* _Work instructions_: Return all lines of the data in which the string "forAll" occurs.

* _Records for the task_:
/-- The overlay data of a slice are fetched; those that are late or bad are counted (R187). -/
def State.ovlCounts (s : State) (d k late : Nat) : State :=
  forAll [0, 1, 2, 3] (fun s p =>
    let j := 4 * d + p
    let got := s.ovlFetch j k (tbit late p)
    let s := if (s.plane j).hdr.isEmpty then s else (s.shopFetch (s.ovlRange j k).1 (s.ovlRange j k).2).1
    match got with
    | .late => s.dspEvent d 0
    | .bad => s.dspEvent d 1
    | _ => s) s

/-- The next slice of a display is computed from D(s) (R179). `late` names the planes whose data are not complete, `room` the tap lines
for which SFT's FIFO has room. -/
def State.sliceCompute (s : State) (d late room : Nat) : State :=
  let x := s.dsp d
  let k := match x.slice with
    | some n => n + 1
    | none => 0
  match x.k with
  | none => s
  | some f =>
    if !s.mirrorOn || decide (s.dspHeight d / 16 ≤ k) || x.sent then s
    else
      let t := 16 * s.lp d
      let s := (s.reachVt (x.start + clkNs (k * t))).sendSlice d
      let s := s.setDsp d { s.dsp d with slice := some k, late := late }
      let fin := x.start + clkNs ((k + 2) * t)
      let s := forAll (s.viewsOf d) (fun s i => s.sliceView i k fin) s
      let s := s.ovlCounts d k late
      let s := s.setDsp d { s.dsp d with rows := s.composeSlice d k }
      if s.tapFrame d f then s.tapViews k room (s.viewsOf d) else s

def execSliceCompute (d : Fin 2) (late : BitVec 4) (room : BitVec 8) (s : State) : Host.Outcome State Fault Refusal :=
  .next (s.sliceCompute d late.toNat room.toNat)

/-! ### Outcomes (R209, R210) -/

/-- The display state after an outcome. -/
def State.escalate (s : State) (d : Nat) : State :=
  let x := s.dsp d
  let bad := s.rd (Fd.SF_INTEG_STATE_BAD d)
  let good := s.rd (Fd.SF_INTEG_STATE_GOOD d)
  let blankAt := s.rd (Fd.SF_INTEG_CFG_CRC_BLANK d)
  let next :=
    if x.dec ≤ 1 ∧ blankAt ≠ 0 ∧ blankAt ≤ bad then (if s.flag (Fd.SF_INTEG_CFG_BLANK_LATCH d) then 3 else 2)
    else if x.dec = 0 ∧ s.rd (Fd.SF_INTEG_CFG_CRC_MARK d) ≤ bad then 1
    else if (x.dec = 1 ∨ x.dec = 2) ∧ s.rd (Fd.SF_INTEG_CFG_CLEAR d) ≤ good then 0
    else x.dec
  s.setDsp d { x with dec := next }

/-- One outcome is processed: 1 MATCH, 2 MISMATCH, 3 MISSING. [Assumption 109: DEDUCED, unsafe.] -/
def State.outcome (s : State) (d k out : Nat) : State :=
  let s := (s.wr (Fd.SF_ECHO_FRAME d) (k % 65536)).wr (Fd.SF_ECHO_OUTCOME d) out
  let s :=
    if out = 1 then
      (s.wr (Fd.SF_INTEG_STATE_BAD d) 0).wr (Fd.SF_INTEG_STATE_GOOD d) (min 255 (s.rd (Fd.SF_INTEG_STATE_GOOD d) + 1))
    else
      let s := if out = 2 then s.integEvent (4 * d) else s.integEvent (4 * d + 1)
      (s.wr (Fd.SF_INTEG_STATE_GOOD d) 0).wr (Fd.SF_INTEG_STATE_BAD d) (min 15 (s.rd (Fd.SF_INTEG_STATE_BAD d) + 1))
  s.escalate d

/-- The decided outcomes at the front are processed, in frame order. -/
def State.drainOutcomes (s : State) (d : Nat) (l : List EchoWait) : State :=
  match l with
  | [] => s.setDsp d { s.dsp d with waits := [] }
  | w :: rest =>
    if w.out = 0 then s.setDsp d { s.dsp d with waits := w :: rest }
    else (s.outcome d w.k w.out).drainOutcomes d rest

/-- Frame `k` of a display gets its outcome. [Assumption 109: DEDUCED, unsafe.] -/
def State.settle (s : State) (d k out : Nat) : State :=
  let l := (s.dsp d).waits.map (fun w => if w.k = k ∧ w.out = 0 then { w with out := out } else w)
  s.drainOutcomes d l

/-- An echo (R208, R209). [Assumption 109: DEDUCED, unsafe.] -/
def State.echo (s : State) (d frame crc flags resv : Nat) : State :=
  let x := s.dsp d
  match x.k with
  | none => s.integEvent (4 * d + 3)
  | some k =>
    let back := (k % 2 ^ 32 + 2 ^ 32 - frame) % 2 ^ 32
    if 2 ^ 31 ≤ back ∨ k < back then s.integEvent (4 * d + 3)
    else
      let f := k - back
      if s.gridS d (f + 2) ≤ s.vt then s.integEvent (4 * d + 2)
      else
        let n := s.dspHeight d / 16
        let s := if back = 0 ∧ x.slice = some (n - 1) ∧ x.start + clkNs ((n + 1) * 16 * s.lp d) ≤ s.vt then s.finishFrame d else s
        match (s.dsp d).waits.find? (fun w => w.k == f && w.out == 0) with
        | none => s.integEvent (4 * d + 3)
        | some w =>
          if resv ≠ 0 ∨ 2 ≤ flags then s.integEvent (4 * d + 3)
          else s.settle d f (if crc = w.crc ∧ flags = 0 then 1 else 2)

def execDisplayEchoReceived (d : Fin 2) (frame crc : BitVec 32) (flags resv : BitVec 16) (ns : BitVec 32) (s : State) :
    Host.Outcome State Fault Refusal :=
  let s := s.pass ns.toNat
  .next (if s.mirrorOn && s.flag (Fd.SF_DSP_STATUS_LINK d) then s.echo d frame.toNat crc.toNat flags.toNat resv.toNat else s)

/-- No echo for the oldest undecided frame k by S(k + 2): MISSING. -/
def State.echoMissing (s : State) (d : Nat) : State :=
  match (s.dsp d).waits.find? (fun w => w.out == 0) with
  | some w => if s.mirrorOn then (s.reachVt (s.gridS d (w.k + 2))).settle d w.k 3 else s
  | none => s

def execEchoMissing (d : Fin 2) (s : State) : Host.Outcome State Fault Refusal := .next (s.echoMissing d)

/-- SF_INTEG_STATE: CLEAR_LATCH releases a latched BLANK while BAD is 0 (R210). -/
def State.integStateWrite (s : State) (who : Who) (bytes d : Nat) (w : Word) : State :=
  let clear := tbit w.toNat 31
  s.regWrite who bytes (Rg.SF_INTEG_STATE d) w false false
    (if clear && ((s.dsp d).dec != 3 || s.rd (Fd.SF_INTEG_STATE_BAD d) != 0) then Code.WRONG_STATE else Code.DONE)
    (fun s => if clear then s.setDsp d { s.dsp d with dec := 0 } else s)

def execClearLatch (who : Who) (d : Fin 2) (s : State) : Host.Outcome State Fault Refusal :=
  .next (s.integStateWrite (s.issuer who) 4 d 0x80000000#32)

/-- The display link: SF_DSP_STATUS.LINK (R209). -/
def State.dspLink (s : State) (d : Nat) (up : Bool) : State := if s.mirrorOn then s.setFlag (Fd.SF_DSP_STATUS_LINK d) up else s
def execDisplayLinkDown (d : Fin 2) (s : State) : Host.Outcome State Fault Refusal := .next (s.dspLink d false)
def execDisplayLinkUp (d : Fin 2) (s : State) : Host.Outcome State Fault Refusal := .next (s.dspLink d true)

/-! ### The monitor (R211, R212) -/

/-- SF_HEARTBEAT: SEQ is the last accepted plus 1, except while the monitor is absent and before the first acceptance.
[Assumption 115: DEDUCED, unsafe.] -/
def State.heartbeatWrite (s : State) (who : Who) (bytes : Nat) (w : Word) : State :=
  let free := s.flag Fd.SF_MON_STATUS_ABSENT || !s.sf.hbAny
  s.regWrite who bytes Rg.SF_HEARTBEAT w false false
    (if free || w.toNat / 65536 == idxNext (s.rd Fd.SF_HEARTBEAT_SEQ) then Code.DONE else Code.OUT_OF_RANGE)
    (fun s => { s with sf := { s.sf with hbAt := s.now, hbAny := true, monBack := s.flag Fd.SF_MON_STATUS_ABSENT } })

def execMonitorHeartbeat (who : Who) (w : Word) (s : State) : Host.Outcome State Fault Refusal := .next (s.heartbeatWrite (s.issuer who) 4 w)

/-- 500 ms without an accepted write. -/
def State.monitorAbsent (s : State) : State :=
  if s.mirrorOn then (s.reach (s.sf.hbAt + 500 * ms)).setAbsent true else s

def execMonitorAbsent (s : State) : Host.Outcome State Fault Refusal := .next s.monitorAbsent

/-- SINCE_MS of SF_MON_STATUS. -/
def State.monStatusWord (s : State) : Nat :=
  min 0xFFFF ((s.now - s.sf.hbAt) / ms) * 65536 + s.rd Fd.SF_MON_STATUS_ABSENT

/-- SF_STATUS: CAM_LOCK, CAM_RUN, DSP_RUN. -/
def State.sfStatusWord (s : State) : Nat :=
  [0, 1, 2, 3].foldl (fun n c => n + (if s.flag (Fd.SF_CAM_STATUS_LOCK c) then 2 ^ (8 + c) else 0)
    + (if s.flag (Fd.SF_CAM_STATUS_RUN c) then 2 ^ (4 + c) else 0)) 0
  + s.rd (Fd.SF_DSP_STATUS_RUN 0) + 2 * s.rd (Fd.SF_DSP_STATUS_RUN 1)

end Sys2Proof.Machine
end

...

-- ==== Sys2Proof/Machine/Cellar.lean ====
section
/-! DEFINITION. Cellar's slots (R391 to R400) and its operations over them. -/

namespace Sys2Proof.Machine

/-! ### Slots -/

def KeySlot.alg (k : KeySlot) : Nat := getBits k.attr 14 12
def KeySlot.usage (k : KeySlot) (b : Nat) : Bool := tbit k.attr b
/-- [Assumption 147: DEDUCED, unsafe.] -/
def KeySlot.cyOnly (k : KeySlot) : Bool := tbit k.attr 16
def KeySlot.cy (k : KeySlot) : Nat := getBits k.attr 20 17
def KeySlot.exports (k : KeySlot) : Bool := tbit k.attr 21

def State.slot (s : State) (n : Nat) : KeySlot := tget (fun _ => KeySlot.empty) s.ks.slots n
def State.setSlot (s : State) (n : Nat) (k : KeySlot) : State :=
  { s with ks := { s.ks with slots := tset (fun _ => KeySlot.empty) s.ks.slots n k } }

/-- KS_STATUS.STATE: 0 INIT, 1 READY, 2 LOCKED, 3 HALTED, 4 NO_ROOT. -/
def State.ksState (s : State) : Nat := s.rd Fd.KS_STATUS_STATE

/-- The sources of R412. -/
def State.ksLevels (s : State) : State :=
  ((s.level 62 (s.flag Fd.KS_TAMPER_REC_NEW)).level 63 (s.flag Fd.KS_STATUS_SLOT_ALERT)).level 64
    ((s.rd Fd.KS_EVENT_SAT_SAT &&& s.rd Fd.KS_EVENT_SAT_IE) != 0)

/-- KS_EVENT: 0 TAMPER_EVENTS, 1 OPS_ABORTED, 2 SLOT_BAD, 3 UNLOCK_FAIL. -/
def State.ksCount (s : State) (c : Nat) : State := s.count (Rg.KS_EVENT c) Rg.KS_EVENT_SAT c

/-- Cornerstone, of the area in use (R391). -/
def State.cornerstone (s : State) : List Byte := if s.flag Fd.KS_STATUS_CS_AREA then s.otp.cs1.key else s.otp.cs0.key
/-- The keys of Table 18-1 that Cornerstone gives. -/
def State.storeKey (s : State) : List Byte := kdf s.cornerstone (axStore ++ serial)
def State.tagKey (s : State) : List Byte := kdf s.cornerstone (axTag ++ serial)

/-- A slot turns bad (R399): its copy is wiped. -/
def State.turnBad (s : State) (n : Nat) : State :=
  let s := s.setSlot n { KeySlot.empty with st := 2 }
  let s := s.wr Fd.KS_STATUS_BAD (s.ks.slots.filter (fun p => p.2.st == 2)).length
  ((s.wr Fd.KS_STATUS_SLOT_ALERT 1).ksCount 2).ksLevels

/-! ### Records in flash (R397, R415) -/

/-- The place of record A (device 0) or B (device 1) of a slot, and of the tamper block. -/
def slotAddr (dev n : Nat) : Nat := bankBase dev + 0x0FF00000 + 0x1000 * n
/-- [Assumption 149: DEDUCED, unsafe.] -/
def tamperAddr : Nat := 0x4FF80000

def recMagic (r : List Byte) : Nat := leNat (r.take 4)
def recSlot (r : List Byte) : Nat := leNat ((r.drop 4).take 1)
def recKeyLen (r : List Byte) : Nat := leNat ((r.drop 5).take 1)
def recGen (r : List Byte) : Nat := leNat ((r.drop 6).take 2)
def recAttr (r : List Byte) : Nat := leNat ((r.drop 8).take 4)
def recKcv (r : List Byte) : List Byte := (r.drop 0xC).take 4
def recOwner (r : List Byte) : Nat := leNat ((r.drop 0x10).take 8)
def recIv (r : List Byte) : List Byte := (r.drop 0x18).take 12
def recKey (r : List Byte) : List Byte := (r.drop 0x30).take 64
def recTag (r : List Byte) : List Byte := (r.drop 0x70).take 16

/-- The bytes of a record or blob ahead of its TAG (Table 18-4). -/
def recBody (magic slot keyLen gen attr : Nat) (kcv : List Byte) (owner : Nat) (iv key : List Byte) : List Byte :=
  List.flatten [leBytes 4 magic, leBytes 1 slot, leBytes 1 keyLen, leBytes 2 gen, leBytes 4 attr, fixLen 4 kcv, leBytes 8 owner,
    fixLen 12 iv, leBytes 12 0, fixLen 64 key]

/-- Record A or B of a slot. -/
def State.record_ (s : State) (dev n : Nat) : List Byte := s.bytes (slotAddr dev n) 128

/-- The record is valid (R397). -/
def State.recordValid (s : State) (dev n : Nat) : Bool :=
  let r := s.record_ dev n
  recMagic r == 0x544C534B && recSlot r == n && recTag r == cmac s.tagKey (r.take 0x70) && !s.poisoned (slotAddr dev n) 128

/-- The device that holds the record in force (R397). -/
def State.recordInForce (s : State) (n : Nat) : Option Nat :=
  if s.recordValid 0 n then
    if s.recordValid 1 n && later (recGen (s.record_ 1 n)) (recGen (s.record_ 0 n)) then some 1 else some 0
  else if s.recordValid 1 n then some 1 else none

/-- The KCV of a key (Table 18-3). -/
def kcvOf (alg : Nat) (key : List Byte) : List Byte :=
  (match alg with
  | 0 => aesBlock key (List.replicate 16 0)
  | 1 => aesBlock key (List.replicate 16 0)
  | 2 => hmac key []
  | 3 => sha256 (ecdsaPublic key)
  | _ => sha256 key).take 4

* _Reply_:
  forAll [0, 1, 2, 3] (fun s p =>
      let s := forAll (s.viewsOf d) (fun s i => s.sliceView i k fin) s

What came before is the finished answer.